@[simp] theorem writeBytes_pending (s : State) (a : Nat) (l : List Byte) : (writeBytes s a l).pending = s.pending := by
  obtain ⟨m, e, c, w, h, -⟩ := writeBytes_eq s a l; rw [h]; rfl
@[simp] theorem writeBytes_tiles (s : State) (a : Nat) (l : List Byte) : (writeBytes s a l).tiles = s.tiles := by
  obtain ⟨m, e, c, w, h, -⟩ := writeBytes_eq s a l; rw [h]; rfl
@[simp] theorem writeBytes_parts (s : State) (a : Nat) (l : List Byte) : (writeBytes s a l).parts = s.parts := by
  obtain ⟨m, e, c, w, h, -⟩ := writeBytes_eq s a l; rw [h]; rfl
@[simp] theorem writeBytes_sync (s : State) (a : Nat) (l : List Byte) : (writeBytes s a l).sync = s.sync := by
  obtain ⟨m, e, c, w, h, -⟩ := writeBytes_eq s a l; rw [h]; rfl
@[simp] theorem writeBytes_sched (s : State) (a : Nat) (l : List Byte) : (writeBytes s a l).sched = s.sched := by
  obtain ⟨m, e, c, w, h, -⟩ := writeBytes_eq s a l; rw [h]; rfl
@[simp] theorem writeBytes_units (s : State) (a : Nat) (l : List Byte) : (writeBytes s a l).units = s.units := by
  obtain ⟨m, e, c, w, h, -⟩ := writeBytes_eq s a l; rw [h]; rfl
@[simp] theorem writeBytes_lft (s : State) (a : Nat) (l : List Byte) : (writeBytes s a l).lft = s.lft := by
  obtain ⟨m, e, c, w, h, -⟩ := writeBytes_eq s a l; rw [h]; rfl
@[simp] theorem writeBytes_log (s : State) (a : Nat) (l : List Byte) : (writeBytes s a l).log = s.log := by
  obtain ⟨m, e, c, w, h, -⟩ := writeBytes_eq s a l; rw [h]; rfl
@[simp] theorem writeBytes_settings (s : State) (a : Nat) (l : List Byte) : (writeBytes s a l).settings = s.settings := by
  obtain ⟨m, e, c, w, h, -⟩ := writeBytes_eq s a l; rw [h]; rfl
@[simp] theorem writeBytes_time (s : State) (a : Nat) (l : List Byte) : (writeBytes s a l).time = s.time := by
  obtain ⟨m, e, c, w, h, -⟩ := writeBytes_eq s a l; rw [h]; rfl
@[simp] theorem writeBytes_ao (s : State) (a : Nat) (l : List Byte) : (writeBytes s a l).ao = s.ao := by
  obtain ⟨m, e, c, w, h, -⟩ := writeBytes_eq s a l; rw [h]; rfl
@[simp] theorem writeBytes_free (s : State) (a : Nat) (l : List Byte) : (writeBytes s a l).free = s.free := by
  obtain ⟨m, e, c, w, h, -⟩ := writeBytes_eq s a l; rw [h]; rfl
@[simp] theorem writeBytes_bankReply (s : State) (a : Nat) (l : List Byte) : (writeBytes s a l).bankReply = s.bankReply := by
  obtain ⟨m, e, c, w, h, -⟩ := writeBytes_eq s a l; rw [h]; rfl
@[simp] theorem writeBytes_trace (s : State) (a : Nat) (l : List Byte) : (writeBytes s a l).trace = s.trace := by
  obtain ⟨m, e, c, w, h, -⟩ := writeBytes_eq s a l; rw [h]; rfl
@[simp] theorem writeBytes_place (s : State) (a : Nat) (l : List Byte) : (writeBytes s a l).place = s.place := by
  obtain ⟨m, e, c, w, h, -⟩ := writeBytes_eq s a l; rw [h]; rfl
@[simp] theorem writeBytes_ports (s : State) (a : Nat) (l : List Byte) : (writeBytes s a l).ports = s.ports := by
  obtain ⟨m, e, c, w, h, -⟩ := writeBytes_eq s a l; rw [h]; rfl
@[simp] theorem writeBytes_retr (s : State) (a : Nat) (l : List Byte) : (writeBytes s a l).retr = s.retr := by
  obtain ⟨m, e, c, w, h, -⟩ := writeBytes_eq s a l; rw [h]; rfl
@[simp] theorem writeBytes_upd (s : State) (a : Nat) (l : List Byte) : (writeBytes s a l).upd = s.upd := by
  obtain ⟨m, e, c, w, h, -⟩ := writeBytes_eq s a l; rw [h]; rfl
@[simp] theorem writeBytes_trails (s : State) (a : Nat) (l : List Byte) : (writeBytes s a l).trails = s.trails := by
  obtain ⟨m, e, c, w, h, -⟩ := writeBytes_eq s a l; rw [h]; rfl
@[simp] theorem writeBytes_masks (s : State) (a : Nat) (l : List Byte) : (writeBytes s a l).masks = s.masks := by
  obtain ⟨m, e, c, w, h, -⟩ := writeBytes_eq s a l; rw [h]; rfl
@[simp] theorem writeBytes_plans (s : State) (a : Nat) (l : List Byte) : (writeBytes s a l).plans = s.plans := by
  obtain ⟨m, e, c, w, h, -⟩ := writeBytes_eq s a l; rw [h]; rfl
@[simp] theorem writeBytes_trailSlots (s : State) (a : Nat) (l : List Byte) : (writeBytes s a l).trailSlots = s.trailSlots := by
  obtain ⟨m, e, c, w, h, -⟩ := writeBytes_eq s a l; rw [h]; rfl
@[simp] theorem writeBytes_dom (s : State) (a : Nat) (l : List Byte) : (writeBytes s a l).power.dom = s.power.dom := by
  obtain ⟨m, e, c, w, h, hd, -⟩ := writeBytes_eq s a l; rw [h]; exact hd
@[simp] theorem writeBytes_entering (s : State) (a : Nat) (l : List Byte) :
    (writeBytes s a l).power.entering = s.power.entering := by
  obtain ⟨m, e, c, w, h, -, he⟩ := writeBytes_eq s a l; rw [h]; exact he
@[simp] theorem writeBytes_dev (s : State) (a : Nat) (l : List Byte) : (writeBytes s a l).dev = s.dev := by
  obtain ⟨m, e, c, w, h, -⟩ := writeBytes_eq s a l; rw [h]; rfl
@[simp] theorem writeBytes_panel (s : State) (a : Nat) (l : List Byte) : (writeBytes s a l).panel = s.panel := by
  obtain ⟨m, e, c, w, h, -⟩ := writeBytes_eq s a l; rw [h]; rfl
@[simp] theorem writeBytes_dap (s : State) (a : Nat) (l : List Byte) : (writeBytes s a l).dap = s.dap := by
  obtain ⟨m, e, c, w, h, -⟩ := writeBytes_eq s a l; rw [h]; rfl
@[simp] theorem writeBytes_fw (s : State) (a : Nat) (l : List Byte) : (writeBytes s a l).fw = s.fw := by
  obtain ⟨m, e, c, w, h, -⟩ := writeBytes_eq s a l; rw [h]; rfl

/-! ### writeNat -/

@[simp] theorem writeNat_pending (s : State) (a n v : Nat) : (writeNat s a n v).pending = s.pending :=
  writeBytes_pending ..
@[simp] theorem writeNat_tiles (s : State) (a n v : Nat) : (writeNat s a n v).tiles = s.tiles :=
  writeBytes_tiles ..
@[simp] theorem writeNat_parts (s : State) (a n v : Nat) : (writeNat s a n v).parts = s.parts :=
  writeBytes_parts ..
@[simp] theorem writeNat_sync (s : State) (a n v : Nat) : (writeNat s a n v).sync = s.sync :=
  writeBytes_sync ..
@[simp] theorem writeNat_sched (s : State) (a n v : Nat) : (writeNat s a n v).sched = s.sched :=
  writeBytes_sched ..
@[simp] theorem writeNat_units (s : State) (a n v : Nat) : (writeNat s a n v).units = s.units :=
  writeBytes_units ..
@[simp] theorem writeNat_lft (s : State) (a n v : Nat) : (writeNat s a n v).lft = s.lft :=
  writeBytes_lft ..
@[simp] theorem writeNat_log (s : State) (a n v : Nat) : (writeNat s a n v).log = s.log :=
  writeBytes_log ..
@[simp] theorem writeNat_settings (s : State) (a n v : Nat) : (writeNat s a n v).settings = s.settings :=
  writeBytes_settings ..
@[simp] theorem writeNat_time (s : State) (a n v : Nat) : (writeNat s a n v).time = s.time :=
  writeBytes_time ..
@[simp] theorem writeNat_ao (s : State) (a n v : Nat) : (writeNat s a n v).ao = s.ao :=
  writeBytes_ao ..
@[simp] theorem writeNat_free (s : State) (a n v : Nat) : (writeNat s a n v).free = s.free :=
  writeBytes_free ..
@[simp] theorem writeNat_bankReply (s : State) (a n v : Nat) : (writeNat s a n v).bankReply = s.bankReply :=
  writeBytes_bankReply ..
@[simp] theorem writeNat_trace (s : State) (a n v : Nat) : (writeNat s a n v).trace = s.trace :=
  writeBytes_trace ..
@[simp] theorem writeNat_place (s : State) (a n v : Nat) : (writeNat s a n v).place = s.place :=
  writeBytes_place ..
@[simp] theorem writeNat_ports (s : State) (a n v : Nat) : (writeNat s a n v).ports = s.ports :=
  writeBytes_ports ..
@[simp] theorem writeNat_retr (s : State) (a n v : Nat) : (writeNat s a n v).retr = s.retr :=
  writeBytes_retr ..
@[simp] theorem writeNat_upd (s : State) (a n v : Nat) : (writeNat s a n v).upd = s.upd :=
  writeBytes_upd ..
@[simp] theorem writeNat_trails (s : State) (a n v : Nat) : (writeNat s a n v).trails = s.trails :=
  writeBytes_trails ..
@[simp] theorem writeNat_masks (s : State) (a n v : Nat) : (writeNat s a n v).masks = s.masks :=
  writeBytes_masks ..
@[simp] theorem writeNat_plans (s : State) (a n v : Nat) : (writeNat s a n v).plans = s.plans :=
  writeBytes_plans ..
@[simp] theorem writeNat_trailSlots (s : State) (a n v : Nat) : (writeNat s a n v).trailSlots = s.trailSlots :=
  writeBytes_trailSlots ..
@[simp] theorem writeNat_dom (s : State) (a n v : Nat) : (writeNat s a n v).power.dom = s.power.dom := writeBytes_dom ..
@[simp] theorem writeNat_entering (s : State) (a n v : Nat) : (writeNat s a n v).power.entering = s.power.entering :=
  writeBytes_entering ..
@[simp] theorem writeNat_dev (s : State) (a n v : Nat) : (writeNat s a n v).dev = s.dev :=
  writeBytes_dev ..
@[simp] theorem writeNat_panel (s : State) (a n v : Nat) : (writeNat s a n v).panel = s.panel :=
  writeBytes_panel ..
@[simp] theorem writeNat_dap (s : State) (a n v : Nat) : (writeNat s a n v).dap = s.dap :=
  writeBytes_dap ..
@[simp] theorem writeNat_fw (s : State) (a n v : Nat) : (writeNat s a n v).fw = s.fw :=
  writeBytes_fw ..

/-! ### zeroRange -/

@[simp] theorem zeroRange_pending (s : State) (a b : Nat) : (zeroRange s a b).pending = s.pending := rfl
@[simp] theorem zeroRange_ctr (s : State) (a b : Nat) : (zeroRange s a b).ctr = s.ctr := rfl
@[simp] theorem zeroRange_tiles (s : State) (a b : Nat) : (zeroRange s a b).tiles = s.tiles := rfl
@[simp] theorem zeroRange_parts (s : State) (a b : Nat) : (zeroRange s a b).parts = s.parts := rfl
@[simp] theorem zeroRange_sync (s : State) (a b : Nat) : (zeroRange s a b).sync = s.sync := rfl
@[simp] theorem zeroRange_sched (s : State) (a b : Nat) : (zeroRange s a b).sched = s.sched := rfl
@[simp] theorem zeroRange_units (s : State) (a b : Nat) : (zeroRange s a b).units = s.units := rfl
@[simp] theorem zeroRange_lft (s : State) (a b : Nat) : (zeroRange s a b).lft = s.lft := rfl
@[simp] theorem zeroRange_log (s : State) (a b : Nat) : (zeroRange s a b).log = s.log := rfl
@[simp] theorem zeroRange_settings (s : State) (a b : Nat) : (zeroRange s a b).settings = s.settings := rfl
@[simp] theorem zeroRange_time (s : State) (a b : Nat) : (zeroRange s a b).time = s.time := rfl
@[simp] theorem zeroRange_ao (s : State) (a b : Nat) : (zeroRange s a b).ao = s.ao := rfl
@[simp] theorem zeroRange_free (s : State) (a b : Nat) : (zeroRange s a b).free = s.free := rfl
@[simp] theorem zeroRange_bankReply (s : State) (a b : Nat) : (zeroRange s a b).bankReply = s.bankReply := rfl
@[simp] theorem zeroRange_trace (s : State) (a b : Nat) : (zeroRange s a b).trace = s.trace := rfl
@[simp] theorem zeroRange_place (s : State) (a b : Nat) : (zeroRange s a b).place = s.place := rfl
@[simp] theorem zeroRange_ports (s : State) (a b : Nat) : (zeroRange s a b).ports = s.ports := rfl
@[simp] theorem zeroRange_retr (s : State) (a b : Nat) : (zeroRange s a b).retr = s.retr := rfl
@[simp] theorem zeroRange_upd (s : State) (a b : Nat) : (zeroRange s a b).upd = s.upd := rfl
@[simp] theorem zeroRange_trails (s : State) (a b : Nat) : (zeroRange s a b).trails = s.trails := rfl
@[simp] theorem zeroRange_masks (s : State) (a b : Nat) : (zeroRange s a b).masks = s.masks := rfl
@[simp] theorem zeroRange_plans (s : State) (a b : Nat) : (zeroRange s a b).plans = s.plans := rfl
@[simp] theorem zeroRange_trailSlots (s : State) (a b : Nat) : (zeroRange s a b).trailSlots = s.trailSlots := rfl
@[simp] theorem zeroRange_power (s : State) (a b : Nat) : (zeroRange s a b).power = s.power := rfl
@[simp] theorem zeroRange_dev (s : State) (a b : Nat) : (zeroRange s a b).dev = s.dev := rfl
@[simp] theorem zeroRange_panel (s : State) (a b : Nat) : (zeroRange s a b).panel = s.panel := rfl
@[simp] theorem zeroRange_dap (s : State) (a b : Nat) : (zeroRange s a b).dap = s.dap := rfl
@[simp] theorem zeroRange_fw (s : State) (a b : Nat) : (zeroRange s a b).fw = s.fw := rfl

== == ==

| What you will do |
Stopping at the line containing "s.sched := by", please repeat exactly every line from the very start of the entries, that line included, and nothing more.

| Response to this task |
@[simp] theorem writeBytes_pending (s : State) (a : Nat) (l : List Byte) : (writeBytes s a l).pending = s.pending := by
  obtain ⟨m, e, c, w, h, -⟩ := writeBytes_eq s a l; rw [h]; rfl
@[simp] theorem writeBytes_tiles (s : State) (a : Nat) (l : List Byte) : (writeBytes s a l).tiles = s.tiles := by
  obtain ⟨m, e, c, w, h, -⟩ := writeBytes_eq s a l; rw [h]; rfl
@[simp] theorem writeBytes_parts (s : State) (a : Nat) (l : List Byte) : (writeBytes s a l).parts = s.parts := by
  obtain ⟨m, e, c, w, h, -⟩ := writeBytes_eq s a l; rw [h]; rfl
@[simp] theorem writeBytes_sync (s : State) (a : Nat) (l : List Byte) : (writeBytes s a l).sync = s.sync := by
  obtain ⟨m, e, c, w, h, -⟩ := writeBytes_eq s a l; rw [h]; rfl
@[simp] theorem writeBytes_sched (s : State) (a : Nat) (l : List Byte) : (writeBytes s a l).sched = s.sched := by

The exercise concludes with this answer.